# Aim of the task
However many lines the data holds, transcribe them all exactly.

# Supplied entries
◆ ◆ ◆ ◆
-- ==== Sys2Proof/Tests/Slice0.lean ====
section
/-! SUPPORT. Tests, each a named theorem on fixed values, and for every statement with hypotheses a theorem
that meets them (`witness_…`). Expected results are those of 95_test_vectors.md: V1 and V2 for decoding,
V3 to V7 for results. Where another source is used, the theorem's docstring names it. -/

namespace Sys2Proof.Tests

open Sys2Proof.Machine Sys2Proof.Claims

/-! ### Ill-formed terms are refused -/

/-- 30_encoding.md R84: a role twice in `af`. -/
theorem test_format_af_repeats : formatWellFormed [.ra, .ra] [.ra] = false := by decide

/-- R84: a role twice in `mf`. -/
theorem test_format_mf_repeats : formatWellFormed [.ra] [.ra, .rc, .ra] = false := by decide

/-- R84: an argument without a field. -/
theorem test_format_argument_without_field : formatWellFormed [.ra, .rb] [.ra] = false := by decide

/-- R84: fields of 5 + 5 + 5 + 16 bits do not fit in 26. -/
theorem test_format_too_wide :
    formatWellFormed [] [.rc, .ra, .rb, .literal] = false := by decide

theorem test_row_refused :
    ({ opSpec .add with af := [.ra, .ra, .rc] } : InstructionSpec).wellFormed = false := by decide

/-- R81: two rows with one opcode. -/
theorem test_table_opcode_repeats : tableWellFormed [opSpec .add, { opSpec .sub with opcode := 0x20 }] = false := by
  decide

theorem test_table_well_formed : tableWellFormed instructionTable = true := by decide

/-- R77: an absent literal is 0 and an absent role is 31. -/
theorem test_fields_absent_refused :
    Fields.wellFormed [.rc, .ra] { Fields.absent with lit := 1 } = false ∧
    Fields.wellFormed [.rc, .literal] { Fields.absent with ra := 0 } = false ∧
    Fields.wellFormed [.rc, .ra] { Fields.absent with rb := 30 } = false ∧
    Fields.wellFormed [.ra] { Fields.absent with rc := 0 } = false := by decide

/-- 70_reset_and_hazards.md R203: 31 registers are refused. -/
theorem test_init_regs_refused :
    State.start { mem := [], initRegs := List.replicate 31 0 } = .refused (.badInitRegs 31) := rfl

/-! ### The assembler -/

/-- V2: the assembler's errors. -/
theorem test_assembler_refuses :
    encodeStatement ⟨"ADDC", [.reg "R31", .int (32768), .reg "R1"]⟩ = .error ⟨.rangeError, "ADDC", 1⟩ ∧
    encodeStatement ⟨"ADDC", [.reg "R31", .int (-32769), .reg "R1"]⟩ = .error ⟨.rangeError, "ADDC", 1⟩ ∧
    encodeStatement ⟨"ADDC", [.reg "R31", .reg "R1", .reg "R2"]⟩ = .error ⟨.operandTypeError, "ADDC", 1⟩ ∧
    encodeStatement ⟨"ADD", [.reg "R1", .int (5), .reg "R2"]⟩ = .error ⟨.operandTypeError, "ADD", 1⟩ ∧
    encodeStatement ⟨"JMP", [.reg "R32", .reg "R0"]⟩ = .error ⟨.operandTypeError, "JMP", 0⟩ := by decide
◆ ◆ ◆ ◆
# Solution below
-- ==== Sys2Proof/Tests/Slice0.lean ====
section
/-! SUPPORT. Tests, each a named theorem on fixed values, and for every statement with hypotheses a theorem
that meets them (`witness_…`). Expected results are those of 95_test_vectors.md: V1 and V2 for decoding,
V3 to V7 for results. Where another source is used, the theorem's docstring names it. -/

namespace Sys2Proof.Tests

open Sys2Proof.Machine Sys2Proof.Claims

/-! ### Ill-formed terms are refused -/

/-- 30_encoding.md R84: a role twice in `af`. -/
theorem test_format_af_repeats : formatWellFormed [.ra, .ra] [.ra] = false := by decide

/-- R84: a role twice in `mf`. -/
theorem test_format_mf_repeats : formatWellFormed [.ra] [.ra, .rc, .ra] = false := by decide

/-- R84: an argument without a field. -/
theorem test_format_argument_without_field : formatWellFormed [.ra, .rb] [.ra] = false := by decide

/-- R84: fields of 5 + 5 + 5 + 16 bits do not fit in 26. -/
theorem test_format_too_wide :
    formatWellFormed [] [.rc, .ra, .rb, .literal] = false := by decide

theorem test_row_refused :
    ({ opSpec .add with af := [.ra, .ra, .rc] } : InstructionSpec).wellFormed = false := by decide

/-- R81: two rows with one opcode. -/
theorem test_table_opcode_repeats : tableWellFormed [opSpec .add, { opSpec .sub with opcode := 0x20 }] = false := by
  decide

theorem test_table_well_formed : tableWellFormed instructionTable = true := by decide

/-- R77: an absent literal is 0 and an absent role is 31. -/
theorem test_fields_absent_refused :
    Fields.wellFormed [.rc, .ra] { Fields.absent with lit := 1 } = false ∧
    Fields.wellFormed [.rc, .literal] { Fields.absent with ra := 0 } = false ∧
    Fields.wellFormed [.rc, .ra] { Fields.absent with rb := 30 } = false ∧
    Fields.wellFormed [.ra] { Fields.absent with rc := 0 } = false := by decide

/-- 70_reset_and_hazards.md R203: 31 registers are refused. -/
theorem test_init_regs_refused :
    State.start { mem := [], initRegs := List.replicate 31 0 } = .refused (.badInitRegs 31) := rfl

/-! ### The assembler -/

/-- V2: the assembler's errors. -/
theorem test_assembler_refuses :
    encodeStatement ⟨"ADDC", [.reg "R31", .int (32768), .reg "R1"]⟩ = .error ⟨.rangeError, "ADDC", 1⟩ ∧
    encodeStatement ⟨"ADDC", [.reg "R31", .int (-32769), .reg "R1"]⟩ = .error ⟨.rangeError, "ADDC", 1⟩ ∧
    encodeStatement ⟨"ADDC", [.reg "R31", .reg "R1", .reg "R2"]⟩ = .error ⟨.operandTypeError, "ADDC", 1⟩ ∧
    encodeStatement ⟨"ADD", [.reg "R1", .int (5), .reg "R2"]⟩ = .error ⟨.operandTypeError, "ADD", 1⟩ ∧
    encodeStatement ⟨"JMP", [.reg "R32", .reg "R0"]⟩ = .error ⟨.operandTypeError, "JMP", 0⟩ := by decide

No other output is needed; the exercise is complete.